35. A method for manufacturing a light-emitting device comprising a light-emitting element, an element electrode, an extending-wiring electrode and a support, the method comprising the steps of:

(i) supporting and securing the light-emitting element by the support in such a form that a principal surface of the support and an active surface of the light-emitting element are flush with each other; and

(ii) forming the extending-wiring electrode such that the extending-wiring electrode makes a surface contact with the element electrode of the light-emitting element,

wherein a dry plating process and a subsequent wet plating process are performed in the step (ii) to form the extending-wiring electrode with a larger thickness than that of the element electrode, and

wherein the forming of the extending-wiring electrode with the larger thickness in the step (ii) is performed such that the formed extending-wiring electrode with the larger thickness extends beyond a periphery of the light-emitting element to the principal surface of the support, wholly covering the active surface of the light-emitting element.

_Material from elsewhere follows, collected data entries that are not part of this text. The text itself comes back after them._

-- ==== Sys2Proof/Laws/Quiet.lean ====
section
/-! SUPPORT. What the accesses of the sequencer do while no other agent moves (`sched = []`): one lemma per
shared operation, in terms of memory, of what the block reads (`view`) and of what waits for a write-back
(`pending`). -/

namespace Sys2Proof.Machine

variable {s : State}

/-- With no moves to come a step of the sequencer moves only its position on. -/
theorem turn_quiet (hq : s.sched = []) : turn s = .ok ⟨⟩ { s with seq := s.seq.advance } := by
  have h : turn s = interfere s.sched s := rfl
  rw [h, hq]
  cases s
  simp_all [interfere]

theorem view_congr {s s' : State} (hp : s'.params = s.params) (hm : s'.mem = s.mem)
    (hk : s'.cache = s.cache) (x : Nat) : s'.view x = s.view x := by
  simp only [State.view, State.cacheLoadByte, lineAt, filledLine, hp, hm, hk]

theorem pending_congr {s s' : State} (hp : s'.params = s.params) (hk : s'.cache = s.cache) (x : Nat) :
    s'.pending x = s.pending x := by simp only [State.pending, hp, hk]

/-- `MemRead`: the word as the block sees it; memory, what the block reads and what is pending stay. -/
theorem memRead_quiet (hq : s.sched = []) (a : Word) :
    ∃ k q, memRead a s = .ok (s.cacheLoad a) { s with cache := k, seq := q } ∧
      (∀ x, ({ s with cache := k, seq := q } : State).view x = s.view x) ∧
      (∀ x, ({ s with cache := k, seq := q } : State).pending x = s.pending x) := by
  obtain ⟨k, hk⟩ := touch_shape s a.toNat
  have ht : ({ s with seq := s.seq.advance } : State).touch a.toNat
      = { s with cache := k, seq := s.seq.advance } := by
    have : ({ s with seq := s.seq.advance } : State).touch a.toNat
        = { s.touch a.toNat with seq := s.seq.advance } := by
      unfold State.touch
      split <;> rfl
    rw [this, hk]
  refine ⟨k, s.seq.advance, ?_, fun x => ?_, fun x => ?_⟩
  · unfold memRead
    rw [run_bind_ok (turn_quiet hq), run_bind_ok (run_get _), run_bind_ok (run_set _ _), ht]
    rfl
  · rw [← view_touch s a.toNat x]
    exact view_congr (by rw [hk]) (by rw [hk]) (by rw [hk]) x
  · rw [← pending_touch s a.toNat x]
    exact pending_congr (by rw [hk]) (by rw [hk]) x

/-- `MemWrite`: what the block reads changes in the word's four bytes; memory changes only where there is
no cache; the word's line has its bytes pending (all of them, or the word's, with `WB_MASKED`). -/
theorem memWrite_quiet (g : s.params.Good) (hq : s.sched = []) {a : Word} (ha : a.toNat % 4 = 0)
    (v : Word) :
    ∃ m k q, memWrite a v s = .ok ⟨⟩ { s with mem := m, cache := k, seq := q } ∧
      (∀ x, ({ s with mem := m, cache := k, seq := q } : State).view x =
        if a.toNat ≤ x ∧ x < a.toNat + 4 then wordByte a.toNat v x else s.view x) ∧
      (∀ x, loadByte m x = if s.params.coherent = true ∧ a.toNat ≤ x ∧ x < a.toNat + 4 then
        wordByte a.toNat v x else loadByte s.mem x) ∧
      (∀ x, ({ s with mem := m, cache := k, seq := q } : State).pending x =
        (s.cacheStore a v).pending x) := by
  obtain ⟨m, k, hk⟩ := cacheStore_shape s a v
  have ht : ({ s with seq := s.seq.advance } : State).cacheStore a v
      = { s with mem := m, cache := k, seq := s.seq.advance } := by
    have : ({ s with seq := s.seq.advance } : State).cacheStore a v
        = { s.cacheStore a v with seq := s.seq.advance } := by
      unfold State.cacheStore
      split <;> rfl
    rw [this, hk]
  have hm : (s.cacheStore a v).mem = m := by rw [hk]
  refine ⟨m, k, s.seq.advance, ?_, fun x => ?_, fun x => ?_, fun x => ?_⟩
  · unfold memWrite
    rw [run_bind_ok (turn_quiet hq), run_modify, ht]
  · rw [← view_cacheStore g ha v x]
    exact view_congr (by rw [hk]) (by rw [hk]) (by rw [hk]) x
  · rw [← hm]
    by_cases hc : s.params.coherent = true
    · rw [cacheStore_mem_coherent hc, loadByte_store32_eq]
      simp [hc]
    · rw [cacheStore_mem_cached (by simpa using hc), if_neg (fun h => hc h.1)]
  · exact pending_congr (by rw [hk]) (by rw [hk]) x

/-- The one line of an aligned word. -/
theorem rangeLines_word {p : Params} (g : p.Good) {a : Nat} (ha : a % 4 = 0) :
    rangeLines p a 4 = [lineBase p a] := by
  have h := lineBase_word g ha (i := 3) (by omega)
  have hd : (a + 3) / p.cacheLine = a / p.cacheLine := Nat.eq_of_mul_eq_mul_right g.line_pos h
  have hn : lineCount p a 4 = 1 := by simp [lineCount, hd]
  simp only [rangeLines, hn, List.range_one, List.map_cons, List.map_nil, Nat.add_zero]
  rfl

/-- The one line of the 16 bytes at a line's base. -/
theorem rangeLines_slot {p : Params} (g : p.Good) {a : Nat} (ha : a % p.cacheLine = 0) :
    rangeLines p a 16 = [a] := by
  have h : lineBase p (a + 15) = a := lineBase_unique ha (by omega) (by have := g.line_ge; omega)
  have h0 : lineBase p a = a := lineBase_self g.line_pos ha
  have hd : (a + 15) / p.cacheLine = a / p.cacheLine :=
    Nat.eq_of_mul_eq_mul_right g.line_pos (h.trans h0.symm)
  have hn : lineCount p a 16 = 1 := by simp [lineCount, hd]
  simp only [rangeLines, hn, List.range_one, List.map_cons, List.map_nil, Nat.add_zero]
  rw [show a / p.cacheLine * p.cacheLine = a from h0]

/-- `Inval` of one line. -/
theorem inval_quiet (g : s.params.Good) (hq : s.sched = []) {a : Word} {n b : Nat}
    (hl : rangeLines s.params a.toNat n = [b]) :
    ∃ k q, inval a n s = .ok ⟨⟩ { s with cache := k, seq := q } ∧
      (∀ x, ({ s with cache := k, seq := q } : State).view x =
        if lineBase s.params x = b then loadByte s.mem x else s.view x) ∧
      (∀ x, ({ s with cache := k, seq := q } : State).pending x =
        (decide (lineBase s.params x ≠ b) && s.pending x)) ∧
      (s.params.coherent = false → tableFind b k = none) := by
  obtain ⟨k, hk⟩ := invalLine_shape s b
  have ht : ({ s with seq := s.seq.advance } : State).invalLine b
      = { s with cache := k, seq := s.seq.advance } := by
    have : ({ s with seq := s.seq.advance } : State).invalLine b
        = { s.invalLine b with seq := s.seq.advance } := by
      unfold State.invalLine
      split <;> rfl
    rw [this, hk]
  refine ⟨k, s.seq.advance, ?_, fun x => ?_, fun x => ?_, fun hc => ?_⟩
  · unfold inval
    rw [run_bind_ok (run_get _), hl]
    unfold invalLines
    rw [run_bind_ok (turn_quiet hq), run_bind_ok (run_modify _ _), ht]
    rfl
  · rw [← view_invalLine g b x]
    exact view_congr (by rw [hk]) (by rw [hk]) (by rw [hk]) x
  · rw [← pending_invalLine b x]
    exact pending_congr (by rw [hk]) (by rw [hk]) x
  · have := find_invalLine hc b b
    rw [hk, if_pos rfl] at this
    exact this

/-- `Flush` of one line. -/
theorem flush_quiet (g : s.params.Good) (hq : s.sched = []) {a : Word} {n b : Nat}
    (hl : rangeLines s.params a.toNat n = [b]) (hb : b % s.params.cacheLine = 0) :
    ∃ m k q, flush a n s = .ok ⟨⟩ { s with mem := m, cache := k, seq := q } ∧
      (∀ x, loadByte m x =
        if lineBase s.params x = b ∧ s.pending x = true then s.view x else loadByte s.mem x) ∧
      (∀ x, ({ s with mem := m, cache := k, seq := q } : State).view x = s.view x) ∧
      (∀ x, ({ s with mem := m, cache := k, seq := q } : State).pending x =
        (decide (lineBase s.params x ≠ b) && s.pending x)) := by
  obtain ⟨m, k, hk, hm, hv, hp⟩ :=
    flushLine_quiet (s := { s with seq := s.seq.advance }) g hq hb
  refine ⟨m, k, s.seq.advance, ?_, fun x => ?_, fun x => ?_, fun x => ?_⟩
  · unfold flush
    rw [run_bind_ok (run_get _), hl]
    unfold flushLines
    rw [run_bind_ok (turn_quiet hq), run_bind_ok (run_modify _ _), hk]
    rfl
  · exact hm x
  · rw [← hk]; exact hv x
  · rw [← hk]; exact hp x

/-- The block sees memory, and nothing is pending, in the line of an address. -/
def State.fresh (s : State) (a : Nat) : Prop :=
  ∀ x, lineBase s.params x = lineBase s.params a → s.view x = loadByte s.mem x ∧ s.pending x = false

/-- `RMW(a, f)` (00_scope.md R12): the word at `a` becomes `f` of what memory holds there, every other byte
of memory stays, and the word's line is as memory has it. -/
theorem rmw_quiet (g : s.params.Good) (hq : s.sched = []) {a : Word} (ha : a.toNat % 4 = 0)
    (f : Word → Word) :
    ∃ m k q, rmw a f s = .ok ⟨⟩ { s with mem := m, cache := k, seq := q } ∧
      (∀ x, loadByte m x = loadByte (store32 s.mem a.toNat (f (s.physRead a))) x) ∧
      ({ s with mem := m, cache := k, seq := q } : State).fresh a.toNat ∧
      (∀ x, lineBase s.params x ≠ lineBase s.params a.toNat →
        ({ s with mem := m, cache := k, seq := q } : State).view x = s.view x ∧
        ({ s with mem := m, cache := k, seq := q } : State).pending x = s.pending x) := by
  have hl := rangeLines_word g ha
  obtain ⟨k1, q1, e1, v1, p1, f1⟩ := inval_quiet g hq hl
  obtain ⟨k2, q2, e2, v2, p2⟩ := memRead_quiet (s := { s with cache := k1, seq := q1 }) hq a
  have hread : ({ s with cache := k1, seq := q1 } : State).cacheLoad a = s.physRead a := by
    rw [cacheLoad_of_view (s := { s with cache := k1, seq := q1 }) g ha (fun x h1 h2 => ?_)]
    · rfl
    · rw [v1, if_pos]
      have := lineBase_word g ha (i := x - a.toNat) (by omega)
      rwa [Nat.add_sub_cancel' h1] at this
  rw [hread] at e2
  obtain ⟨m3, k3, q3, e3, v3, m3', p3⟩ :=
    memWrite_quiet (s := { s with cache := k2, seq := q2 }) g hq ha (f (s.physRead a))
  obtain ⟨m4, k4, q4, e4, m4', v4, p4⟩ :=
    flush_quiet (s := { s with mem := m3, cache := k3, seq := q3 }) g hq hl (lineBase_mod _ _)
  have hin : ∀ x, a.toNat ≤ x ∧ x < a.toNat + 4 → lineBase s.params x = lineBase s.params a.toNat := by
    intro x h
    have := lineBase_word g ha (i := x - a.toNat) (by omega)
    rwa [Nat.add_sub_cancel' h.1] at this
  -- what the block reads before the flush
  have hview : ∀ x, lineBase s.params x = lineBase s.params a.toNat →
      ({ s with mem := m3, cache := k3, seq := q3 } : State).view x
        = loadByte (store32 s.mem a.toNat (f (s.physRead a))) x := by
    intro x hx
    rw [v3, loadByte_store32_eq]
    by_cases h : a.toNat ≤ x ∧ x < a.toNat + 4
    · rw [if_pos h, if_pos h]
    · rw [if_neg h, if_neg h, v2, v1, if_pos hx]
  -- where nothing is pending before the flush, memory holds it already
  have hmem : ∀ x, loadByte m4 x = loadByte (store32 s.mem a.toNat (f (s.physRead a))) x := by
    intro x
    rw [m4']
    by_cases hx : lineBase s.params x = lineBase s.params a.toNat
    · by_cases hp : ({ s with mem := m3, cache := k3, seq := q3 } : State).pending x = true
      · rw [if_pos ⟨hx, hp⟩, hview x hx]
      · rw [if_neg (fun h => hp h.2), m3', loadByte_store32_eq]
        by_cases h : a.toNat ≤ x ∧ x < a.toNat + 4
        · rw [if_pos h]
          by_cases hc : s.params.coherent = true
          · rw [if_pos ⟨hc, h⟩]
          · exfalso
            apply hp
            rw [p3, pending_cacheStore (by simpa using hc), if_pos hx]
            have hk : (x - lineBase s.params x) / 4 = (a.toNat - lineBase s.params a.toNat) / 4 := by
              rw [hx]
              have h1 := lineBase_le s.params a.toNat
              have h2 : lineBase s.params a.toNat % 4 = 0 := by
                obtain ⟨k, hk⟩ := Nat.dvd_of_mod_eq_zero (lineBase_mod s.params a.toNat)
                obtain ⟨j, hj⟩ := Nat.dvd_of_mod_eq_zero g.line_dvd
                rw [hk, hj, Nat.mul_assoc]
                omega
              omega
            have hlt : (a.toNat - lineBase s.params a.toNat) / 4 < 64 := by
              have := lt_lineBase_add g.line_pos a.toNat
              have := g.line_le
              omega
            rw [hk]
            simp only [Bool.or_eq_true, BitVec.getLsbD_or, BitVec.getLsbD_shiftLeft]
            right; right
            simp [hlt]
        · rw [if_neg h, if_neg (fun h' => h h'.2)]
    · rw [if_neg (fun h => hx h.1), m3', loadByte_store32_eq, if_neg (fun h => hx (hin x h)),
        if_neg (fun h => hx (hin x h.2))]
  refine ⟨m4, k4, q4, ?_, hmem, ?_, ?_⟩
  · unfold rmw
    rw [run_bind_ok e1, run_bind_ok e2, run_bind_ok e3, e4]
  · intro x hx
    constructor
    · show _ = loadByte m4 x
      rw [v4, hview x hx, hmem]
    · rw [p4]
      have : lineBase s.params x = lineBase s.params a.toNat := hx
      simp [this]
  · intro x hx
    constructor
    · rw [v4, v3, if_neg (fun h => hx (hin x h)), v2, v1, if_neg hx]
    · rw [p4]
      by_cases hc : s.params.coherent = true
      · simp [State.pending, hc]
      · rw [p3, pending_cacheStore (by simpa using hc), if_neg hx, p2, p1]
        simp [hx]

/-- `MmioRead` (00_scope.md R12). -/
theorem mmioRead_quiet (hq : s.sched = []) (off : Nat) :
    mmioRead off s = .ok (hcRegRead s.hc off) { s with seq := s.seq.advance } := by
  unfold mmioRead
  rw [run_bind_ok (turn_quiet hq), run_bind_ok (run_get _)]
  rfl

/-- `MmioWrite` (00_scope.md R12). -/
theorem mmioWrite_quiet (hq : s.sched = []) (off : Nat) (v : Word) :
    mmioWrite off v s = .ok ⟨⟩ { s with hc := hcRegWrite s.hc off v, seq := s.seq.advance } := by
  unfold mmioWrite
  rw [run_bind_ok (turn_quiet hq), run_modify]

/-- The HC after the list-filled write of a class (40_endpoint.md R216). -/
def Hc.filled (h : Hc) : EdType → Hc
  | .control => { h with commandStatus := h.commandStatus ||| clfBit }
  | .bulk => { h with commandStatus := h.commandStatus ||| blfBit }
  | .interrupt => h

/-- The list-filled write sets its bit and leaves the rest of the HC alone. -/
theorem listFilled_quiet (hq : s.sched = []) (t : EdType) :
    ∃ q, listFilled t s = .ok ⟨⟩ { s with hc := s.hc.filled t, seq := q } := by
  cases t with
  | control => exact ⟨_, mmioWrite_quiet hq _ _⟩
  | bulk => exact ⟨_, mmioWrite_quiet hq _ _⟩
  | interrupt => exact ⟨s.seq, rfl⟩

end Sys2Proof.Machine
end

36. The method according to claim 35, wherein the step (i) comprises the sub-steps of:

(i)′ placing the light-emitting element on an adhesive carrier;

(i)″ forming the support on the adhesive carrier such that the light-emitting element is surrounded by the support, and thereby providing a precursor of the light-emitting device; and

(i)′″ removing the adhesive carrier from the precursor.

37. The method according to claim 36, wherein, as the support, a frame body with a hole therein and a filler member located in the hole are provided on the adhesive carrier, and

wherein the placing of the light-emitting element and the provision of the frame body are performed such that the light-emitting element is positioned within the hole of the frame body, and the filling member is formed in a void space of the hole, the void space being provided as a hole space other than an occupying space of the light-emitting element in the hole.

38. The method according to claim 35, wherein not only the light-emitting element, but also an electronic component for the light-emitting device is supported and secured by the support in the step (i).